More information on the data structures can be found at Bulbapedia: Category:Structures
Images
Trainer and monster images are LZ77-compressed 64 by 64 pixels, 16 colors. Trainers' back-facing images are much taller and (in FireRed/LeafGreen) uncompressed. Monster front images in Emerald are 128 pixels tall to allow animation. In all games, certain monsters always have nonstandard heights (i.e. Castform). Alternate colors (aka shiny) are usually represented by the back-facing images since it makes an intuitive kind of sense.
Maps
Maps are split among banks, each bank roughly being one location. For example, there is a bank with all the cities and routes and several banks with each city's interiors. Generally, a map can be defined by a Doom-like "bank X, map Y" scheme. In FireRed, the bank pointer list is at $3526A8. Following one of the pointers found there yields that bank's map pointer list, which can be followed to a given map's header. Here is the map header format, including example data from Pallet Town (B3M0, 0x350618):
Data type | Description | Example |
---|---|---|
Pointer | Map data | 0x082DD4C0 |
Pointer | Event data | 0x083B4E50 |
Pointer | Map scripts | 0x0816545A |
Pointer | Connections | 0x0835276C |
Short | Music index | 0x012C (Pallet Town) |
Short | Map pointer index? | 0x004E |
Byte | Label index | 0x58 ("Pallet Town") |
Byte | Something with Flash? | 0x00 |
Byte | Weather | 0x02 |
Byte | Type | 0x01 |
Short | ??? | 0x0601 |
Byte | Show label on entry | 0 |
Byte | Battle type? | 0 |
The map layout data is another header:
Data type | Description | Example |
---|---|---|
Long | Width in tiles | 24 |
Long | Height in tiles | 20 |
Pointer | Border | 0x082DD0F8 |
Pointer | Actual map data | 0x082D1D00 |
Pointer | Global tileset | 0x082D4A94 (outside) |
Pointer | Local tileset | 0x082D4AAC |
Byte | Border width | 2 |
Byte | Border height | 2 |
Border size is only in FireRed/LeafGreen. In R/S/E it is missing and borders are always 2x2 squares.

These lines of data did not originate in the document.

-- ==== Sys2Proof/Machine/Mem.lean ====
section
/-!
DEFINITION. The parts of the state by number, the address spaces, translation, and reading and writing bytes
(04_memory.md R75-R90, 03_numbers.md R71).

A core's number is module * 1024 + die * 256 + cluster * 32 + core (01_machine.md R4); its cluster's number is that
divided by 32, its die's divided by 256. `State.mem` holds byte `off` of a core's scratchpad at core * 2^21 + off, HBM byte
`pa` of a module at 2^60 + module * 2^48 + pa, and host memory byte `pa` at 2^61 + pa. DESIGN CHOICE (log entry 2): the
numbering is the model's own.
-/

namespace Sys2Proof.Machine

def State.core (s : State) (k : Nat) : Core := smGet {} s.cores k
def State.setCore (s : State) (k : Nat) (c : Core) : State := { s with cores := smPut s.cores k c }
def State.region? (s : State) (r : Nat) : Option Region := smFind s.regions r
def State.setRegion (s : State) (r : Nat) (g : Region) : State := { s with regions := smPut s.regions r g }
def State.part (s : State) (p : Nat) : Part := smGet {} s.parts p
def State.setPart (s : State) (p : Nat) (v : Part) : State := { s with parts := smPut s.parts p v }
def State.quern (s : State) (k : Nat) : Quern := smGet {} s.querns k
def State.setQuern (s : State) (k : Nat) (q : Quern) : State := { s with querns := smPut s.querns k q }

/-- The core the step is at. -/
def State.cur (s : State) : Core := s.core s.turn.1
/-- Replaces the core the step is at. -/
def State.setCur (s : State) (c : Core) : State := s.setCore s.turn.1 c

def clusterOf (core : Nat) : Nat := core / 32
def dieOf (core : Nat) : Nat := core / 256
def moduleOf (core : Nat) : Nat := core / 1024
def coreInCluster (core : Nat) : Nat := core % 32

/-- A working core's number within its cluster is below 24 (R4). -/
def coreExists (core : Nat) : Bool := decide (core % 32 < 24)

def spadKey (core off : Nat) : Nat := core * 2 ^ 21 + off
def hbmKey (mod pa : Nat) : Nat := 2 ^ 60 + mod * 2 ^ 48 + pa
def hostKey (pa : Nat) : Nat := 2 ^ 61 + pa
def isSpadKey (k : Nat) : Bool := decide (k < 2 ^ 60)
def isHbmKey (k : Nat) : Bool := decide (2 ^ 60 ≤ k) && decide (k < 2 ^ 61)

/-- The partition that holds a cluster; 0 where none does. -/
def partOfCluster (s : State) (cl : Nat) : Nat :=
  match s.parts.find? (fun e => e.2.formed && e.2.clusters.contains cl) with
  | some e => e.1
  | none => 0

def partOfCore (s : State) (core : Nat) : Nat := partOfCluster s (clusterOf core)

/-- The members of the region of a core, in rank order: of its own copy in a dual run (21_scheduler.md R349). -/
def membersOf (s : State) (core : Nat) : List Nat :=
  let c := s.core core
  match s.region? c.rid with
  | none => [core]
  | some g =>
    match c.copy with
    | some k => (nth {} g.copies k).cores
    | none => g.members

/-- The core behind a cluster scratchpad index of an access by `core` (R76). -/
def spadCore (s : State) (core idx : Nat) : Option Nat :=
  if idx = 31 then some core
  else if 24 ≤ idx then none
  else ((membersOf s core).filter (fun k => clusterOf k == clusterOf core))[idx]?

/-- The cluster-local rank of a core (R76, R344). -/
def localRank (s : State) (core : Nat) : Nat :=
  ((membersOf s core).filter (fun k => clusterOf k == clusterOf core)).idxOf core

/-- Bytes of a scratchpad: 2 MiB. -/
def spadSize : Nat := 2 ^ 21

/-- The space of a VA (R75). -/
def vaSpace (va : Word) : Nat := wbits va 60 4

/-- Where a VA of the cluster scratchpad space lies: the core and the offset (R76). -/
def spadOf (s : State) (core : Nat) (va : Word) : Option (Nat × Nat) :=
  if wbits va 26 34 ≠ 0 then none
  else (spadCore s core (wbits va 21 5)).map fun k => (k, wbits va 0 21)

/-- Bytes of the translated space: 256 TiB (R75). -/
def xlSize : Nat := 2 ^ 48

/-- The lowest byte of an access of `size` bytes that leaves the translated space (R75, R137). -/
def xlOutside (va : Word) (size : Nat) : Option Word :=
  if wbits va 48 12 ≠ 0 then some va else if xlSize < va.toNat + size then some (w64 xlSize) else none

/-- Checks 3 to 5 of R137 on an access of `size` bytes: space, scratchpad index and range, alignment; the cause, and FADDR. -/
def vaCheck (s : State) (core : Nat) (va : Word) (size spadAlign xlAlign : Nat) : Option (Nat × Word) :=
  if vaSpace va = 0 then
    match xlOutside va size with
    | some f => some (0x21, f)
    | none => if va.toNat % xlAlign ≠ 0 then some (0x23, va) else none
  else if vaSpace va = 15 then
    match spadOf s core va with
    | none => some (0x25, va)
    | some (_, off) =>
      if spadSize < off + size then some (0x25, va)
      else if off % spadAlign ≠ 0 then some (0x23, va) else none
  else some (0x21, va)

Map data is quite straightforward: each 16-bit entry encodes the tile number and attribute. The trick is that there are only 64 attributes and 512 tiles, so the 16-bit entry is split up 7:9 instead of 8:8. The border data is technically the same format, but does not use attributes (this may need to be verified).
Important Notice: The above statement does not apply to Ruby. Tiles and attributes are broken up 6:10, not 7:9. For example, a map tile in Advance Map that shows as "block 1D4" with a movement permission of "01" will be represented in a hex editor as "D405", which is "1101 0100 0000 0101" in binary. To extract the tile you take the last 2 bits "01" and prepend that to the first 8 bits. This gives you "01 1101 0100", which is "1D4". Bits 9-14 are "000001" which gives a hex value of "1".